Do you know what follows those words? Do you know what follows the declaration that there is a self-evident and unalienable right to pursue happiness? These:
That to secure these rights, Governments are instituted among Men…
Governments are instituted to secure unalienable rights like the pursuit of happiness. In the Kansas experiment, government is being de-instituted, disestablished, effectively dissolved for many Kansans. And it is being done by people who swear to God that the Founders were close to infallible beings.
The key to that de facto dissolution is taxation. By cutting, or in some cases eliminating, taxes, the government beast can be starved if not to death, at least to the point where it can’t do what it needs to do to make “the pursuit of happiness” real to all people in the 21st century.
And to make matters worse, what taxes remain in effect fall disproportionately on—you guessed it. From The Kansas City Star:
A new study by the Institute on Taxation and Economic Policy shows Kansas and Missouri, like most the nation, skew their tax burdens toward the upper end on the income scale.
Kansas skews more to the rich than Missouri, and more than the nation as a whole.
I would ask that you look closely at the graph below (supplied by the ITEP) because at first you will think your eyes are lying to you:
If your eyes are working, you can see that the state and local tax burden for the poorest Kansas families is more than two-and-a-half times that of the richest 1% of taxpayers. Oh, but wait. There’s more.
Low wage earners necessarily spend all of their money to live. Thus, this graph shows an even worse burden on them in terms of taxes on spending:
Let’s be clear about all this by getting back to the original point from The New York Times story:
…lawmakers received a bill to inch the state closer to eliminating income taxes…
To replace some of the revenue that would be lost by eliminating income taxes, guess what Brownback wants to do? Sorry, I know that was too easy. He wants to make permanent an increase in the sales tax!
The extremists aren’t content with the wealthiest Kansans not shouldering their share of the burden. No, no, no.

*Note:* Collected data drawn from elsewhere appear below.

-- ==== Sys2Proof/Machine/Layout.lean ====
section
/-! DEFINITION. Speaker layouts and the gain solver (chapter 6), and the commands of group 0x03. -/

namespace Sys2Proof.Machine

/-! Segments (R148). -/

/-- The default of a speaker that is not listed. -/
def spk0 : Speaker := {}

/-- A speaker's resolved orientation: its own axis, or aimed at the reference point. -/
def Speaker.axis (k : Speaker) : V3 :=
  if norm2 k.orient = 0 then vunit (vscale (-1) k.pos) else vunit k.orient

/-- Members of a segment that have been written. -/
def Segment.list (g : Segment) : List Nat := g.members.filterMap id

/-- The mean of the members' positions. -/
def Layout.segCentre (l : Layout) (g : Segment) : V3 :=
  let ms := g.list
  vscale (1 / (max 1 ms.length : Nat)) (ms.foldl (fun a k => vadd a (tget l.speakers k spk0).pos) ⟨0, 0, 0⟩)

/-- The largest distance from the centroid to a member. -/
def Layout.segHalf (l : Layout) (g : Segment) : Rat :=
  let c := l.segCentre g
  g.list.foldl (fun m k => maxQ m (vlen (vsub (tget l.speakers k spk0).pos c))) 0

/-- The audience normal before its normalisation. -/
def Layout.segAxis (l : Layout) (g : Segment) : V3 :=
  g.list.foldl (fun a k => vadd a (tget l.speakers k spk0).axis) ⟨0, 0, 0⟩

/-- A segment may not be committed (R151 code 3). -/
def Layout.segBad (l : Layout) (g : Segment) : Bool :=
  g.members.any (fun m => m.isNone) || g.list.any (fun k => (tget l.speakers k spk0).kind != 1) ||
    decide (g.list.eraseDups.length ≠ g.list.length) || decide (norm2 (l.segAxis g) = 0)

/-! The gain solver (R153 to R171). -/

/-- The environment of one solver run: the sample at which it works with its meridian, the span of its
ramps, and the last meridian of that span, at which it evaluates. -/
structure Solve where
  n : Nat          -- sample of the run
  first : Nat      -- sample of step 0
  len : Nat        -- steps
  now : Nat        -- meridian of the run's sample in tns
  last : Nat       -- meridian of the last step in tns
  mid : List Nat   -- meridians from the run's sample on, newest first
  fs : Nat
  rend : SceneRend
  cSound : Rat     -- speed of sound in force

/-- New ramps of a gain vector from the values in force to targets in binary32 (R156): a fresh rendering stands at them,
other speakers ramp, those at zero and without a target are dropped. -/
def Solve.ramps (v : Solve) (fresh : Bool) (old : List (Nat × Ramp)) (tgt : List (Nat × Rat)) : List (Nat × Ramp) :=
  let tgt := tgt.map fun p => (p.1, f32Solved p.2)
  if fresh then (sortBy (fun a b => decide (a.1 ≤ b.1)) tgt).map fun p => (p.1, Ramp.rest p.2)
  else
    let keys := (old.map Prod.fst ++ tgt.map Prod.fst).eraseDups
    let keys := sortBy (fun a b => decide (a ≤ b)) keys
    keys.filterMap fun k =>
      let from_ := ((old.find? fun p => p.1 == k).map fun p => p.2.at_ (v.n - 1)).getD 0
      let dest := ((tgt.find? fun p => p.1 == k).map Prod.snd).getD 0
      if from_ = 0 ∧ dest = 0 then none
      else some (k, { start := from_, target := dest, first := v.first, len := v.len })

/-- The near-field widening of an object at distance r (R161). -/
def nearBeta (flags : ObjSet) (rNf r : Rat) : Rat :=
  if flags.flag 4 ∧ r < rNf then 1 - r / rNf else 0

/-- The taper of list position m of M (R169). -/
def taperOf (alpha : Rat) (m M : Nat) : Rat :=
  let am := alpha * (M : Rat)
  let f : Nat → Rat := fun i =>
    let x := (i : Rat) + 1 / 2
    if x < am then (1 - cosPi (x / am)) / 2 else 1
  if alpha = 0 then 1 else minQ (f m) (f (M - 1 - m))

/-- One wavefront pair's raw target delay in samples (R167). -/
def pairDelay (v : Solve) (noDop focused : Bool) (bulk : Nat) (dRef h rk rc : Rat) : Rat :=
  let t := if focused then h - rk + rc else if noDop then rk - rc + h else rk - dRef
  (bulk : Rat) + (v.fs : Rat) * t / v.cSound

/-- Raw targets of a wavefront rendering: focus, and per member the speaker, raw delay and raw
amplitude before normalisation (R167, R169). -/
def waveTargets (v : Solve) (l : Layout) (g : Segment) (flags : ObjSet) (bulk : Nat) (p : V3) :
    Bool × List (Nat × Rat × Rat) :=
  let c := l.segCentre g
  let h := l.segHalf g
  let focused := decide (0 < dot (vsub p c) (l.segAxis g))
  let rc := vlen (vsub p c)
  let ms := g.list
  (focused, ms.zipIdx.map fun km =>
    let k := tget l.speakers km.1 spk0
    let d := vsub k.pos p
    let rk := vlen d
    let u := vunit (if focused then vscale (-1) d else d)
    let a := taperOf ((g.taper : Rat) / 1000) km.2 ms.length * maxQ 0 (dot u k.axis) *
      sqrtQ (1 / maxQ rk (1 / 4))
    (km.1, pairDelay v (flags.flag 1) focused bulk g.dRef h rk rc, a))

/-- Amplitudes scaled by the segment's normalisation (R169). -/
def normAmps (g : Segment) (l : List (Nat × Rat × Rat)) : List (Nat × Rat × Rat) :=
  let s := if g.norm = 0 then sqrtQ (sumQ (l.map fun p => p.2.2 * p.2.2)) else sumQ (l.map fun p => p.2.2)
  if s = 0 then l else l.map fun p => (p.1, p.2.1, p.2.2 / s)

/-- A pair takes a raw target delay and an amplitude (R168 to R171): at once where its rendering begins,
by a dip over the span, or with a glide of its delay by at most `sigma` a sample. A dip under way keeps its
middle and ends with the new span
(DEDUCED, log entry 37). -/
def WavePair.aim (w : WavePair) (v : Solve) (fresh dips : Bool) (sigma raw a : Rat) : WavePair :=
  let tgt := clampQ 4 32000 raw
  let h := v.len / 2
  let w := { w with target := tgt, raw := raw }
  if fresh then { w with delay := tgt, step := 0, amp := Ramp.rest a, dipAt := 0 }
  else if dips then
    { w with step := 0, amp := w.amp.go v.n v.first h 0, dipAt := v.first + h, dipAmp := a, dipLen := v.len - h }
  else if w.dipAt ≠ 0 then { w with dipAmp := a, dipLen := v.first + v.len - w.dipAt }
  else { w with step := clampQ (-sigma) sigma ((tgt - w.delay) / (v.len : Rat)), from_ := v.first, amp := w.amp.go v.n v.first v.len a }

/-- A pair whose member has gone dips out (R152). -/
def WavePair.leave (w : WavePair) (v : Solve) : WavePair :=
  if w.gone then w else { w with gone := true, dipAt := 0, amp := w.amp.go v.n v.first (v.len / 2) 0 }

/-- The amplitude that a pair moves to. -/
def WavePair.goal (w : WavePair) : Rat := if w.dipAt = 0 then w.amp.target else w.dipAmp

/-- Solve a wavefront rendering (R167 to R171). `dip` gives the speakers whose pairs move by a dip; all do
where the object changes between focused and not focused. Pairs of added members dip in. -/
def solveWave (v : Solve) (dip : Nat → Bool) (r : Rendering) (flags : ObjSet) (p : V3) : Rendering :=
  match tfind v.rend.lay.segments r.rend.segment with
  | none => { r with pairs := r.pairs.map fun q => q.leave v }
  | some g =>
    let t := waveTargets v v.rend.lay g flags r.rend.bulk p
    let ps := (normAmps g t.2).map fun q => (q.1, f32Solved q.2.1, f32Solved q.2.2)
    let sigma := (g.slew : Rat) / 1024
    let turns := t.1 != r.focused
    let upd : Nat × Rat × Rat → WavePair := fun q =>
      match r.pairs.find? fun w => w.speaker == q.1 && !w.gone with
      | some w => w.aim v r.fresh (turns || dip q.1) sigma q.2.1 q.2.2
      | none =>
        let tgt := clampQ 4 32000 q.2.1
        { speaker := q.1, delay := tgt, target := tgt, raw := q.2.1,
          amp := if r.fresh then Ramp.rest q.2.2 else
            { start := 0, target := q.2.2, first := v.first + v.len / 2, len := v.len - v.len / 2 } }
    let gone := (r.pairs.filter fun w => w.gone || !(ps.any fun q => q.1 == w.speaker)).map fun w => w.leave v
    { r with pairs := ps.map upd ++ gone, focused := t.1 }

/-- Solve one rendering for a position, a direction and a spread (R153 to R171). -/
def solveRendering (v : Solve) (dip : Nat → Bool) (r : Rendering) (flags : ObjSet) (lfe : Bool) (p d : V3) (spread : Rat) :
    Rendering :=
  let l := v.rend.lay
  let h := v.rend.hull
  let beta := nearBeta flags v.rend.rNf (vlen p)
  let q : Rendering :=
    if lfe then
      let lows := l.low
      { r with gains := v.ramps r.fresh r.gains (lows.map fun k => (k, 1 / sqrtQ (lows.length : Rat))) }
    else match r.rend.mode with
      | 0 => { r with gains := v.ramps r.fresh r.gains (widen l h d beta (pan l h d)) }
      | 1 =>
        let s := spread + beta * (360 - spread)
        let dirs := vDirs d s
        let w := 1 / sqrtQ (dirs.length : Rat)
        let count := max dirs.length r.srcs.length
        let srcs := (List.range count).map fun k =>
          let tgt := match dirs[k]? with
            | none => []
            | some u => (pan l h u).map fun g => (g.1, g.2 * w)
          v.ramps r.fresh (r.srcs.getD k []) tgt
        { r with srcs := srcs, vs := dirs.length }
      | _ => solveWave v dip r flags p
  { q with fresh := false }

/-- The position that a solver run evaluates: at the last meridian of its span, or just before a jump
after its first meridian (R153). -/
def Obj.blockPos (o : Obj) (v : Solve) : V3 :=
  match o.points.find? fun p => p.jump && decide (v.now < p.t) && decide (p.t ≤ v.last) with
  | some p => o.pos (p.t - 1)
  | none => o.pos v.last

/-- That position without the offset of a voice group (R232). -/
def Obj.ownPos (o : Obj) (v : Solve) : V3 := ({ o with run := { o.run with off := {} } } : Obj).blockPos v

/-- The direction of an object at the end of a solver run: of the position there, or of the last one beyond
1 mm that its trajectory has had (R126). -/
def Obj.blockDir (o : Obj) (v : Solve) (p : V3) : V3 :=
  if 1 / 1000000 ≤ norm2 p then p
  else match (v.mid.map o.pos).find? fun q => decide (1 / 1000000 ≤ norm2 q) with
    | some q => q
    | none => o.run.dir

/-- The settings that course work uses for sample n (R88). -/
def Obj.cw (o : Obj) (n : Nat) : ObjSet :=
  match o.run.held with
  | some (k, h) => if n ≤ k then h else o.set
  | none => o.set

/-- The air-absorption coefficient at a distance, in binary32 (R156, R162). -/
def airCoef (fs : Nat) (rAir r : Rat) : Rat :=
  if r ≤ rAir then 0 else clampQ 0 1 (f32Solved (expQ (-(2 * piQ * 20000 * rAir / r) / (fs : Rat))))

/-- The object sounds at sample n: enabled or fading, and not muted (R137, R144). -/
def Obj.sounds (o : Obj) (n : Nat) : Bool := (o.enabled || o.run.fade.busy (n - 1)) && !o.run.muted

/-- The first sample after the span of a solver run. -/
def Solve.stop (v : Solve) : Nat := v.first + v.len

They want to make things even easier for the moneyed class by eliminating the tax on their high incomes. And according to Voodoo Economics On The Prairie, all of this will, if we’re patient enough, result in rich people and businesses from all over the country flocking to Brownbackistan to create jobs!
Here’s yet another graph to show how eliminating the income tax will skew the tax burden even more in favor of the affluent in Kansas:
You can see that if income taxes are eliminated, the burden will fall even more on those who have less, or, as per the conservative starve-the-beast scheme, government services will have to be cut even further.*
What we have in Kansas, as I have said, is a race to the bottom. And I do mean race. From the Times article:
Kansas’ tax policy has caught the attention of its neighbors. Gov. Dave Heineman of Nebraska, a Republican, has introduced a bill to eliminate a variety of taxes, including ones on individual income and small businesses. Gov. Mary Fallin of Oklahoma, also a Republican, plans to call for modest income tax cuts, and Missouri lawmakers have discussed reforming their tax code.
Anyone but practitioners of voodoo economics can see that if all the states cut their taxes then any potential economic advantage by one state is erased. All that we will have left are tiny and feckless state governments that fail to secure for their citizens what the Founders said was an unalienable right: the pursuit of happiness.
And, of course, tiny and feckless government is really the point of the voodoo we see.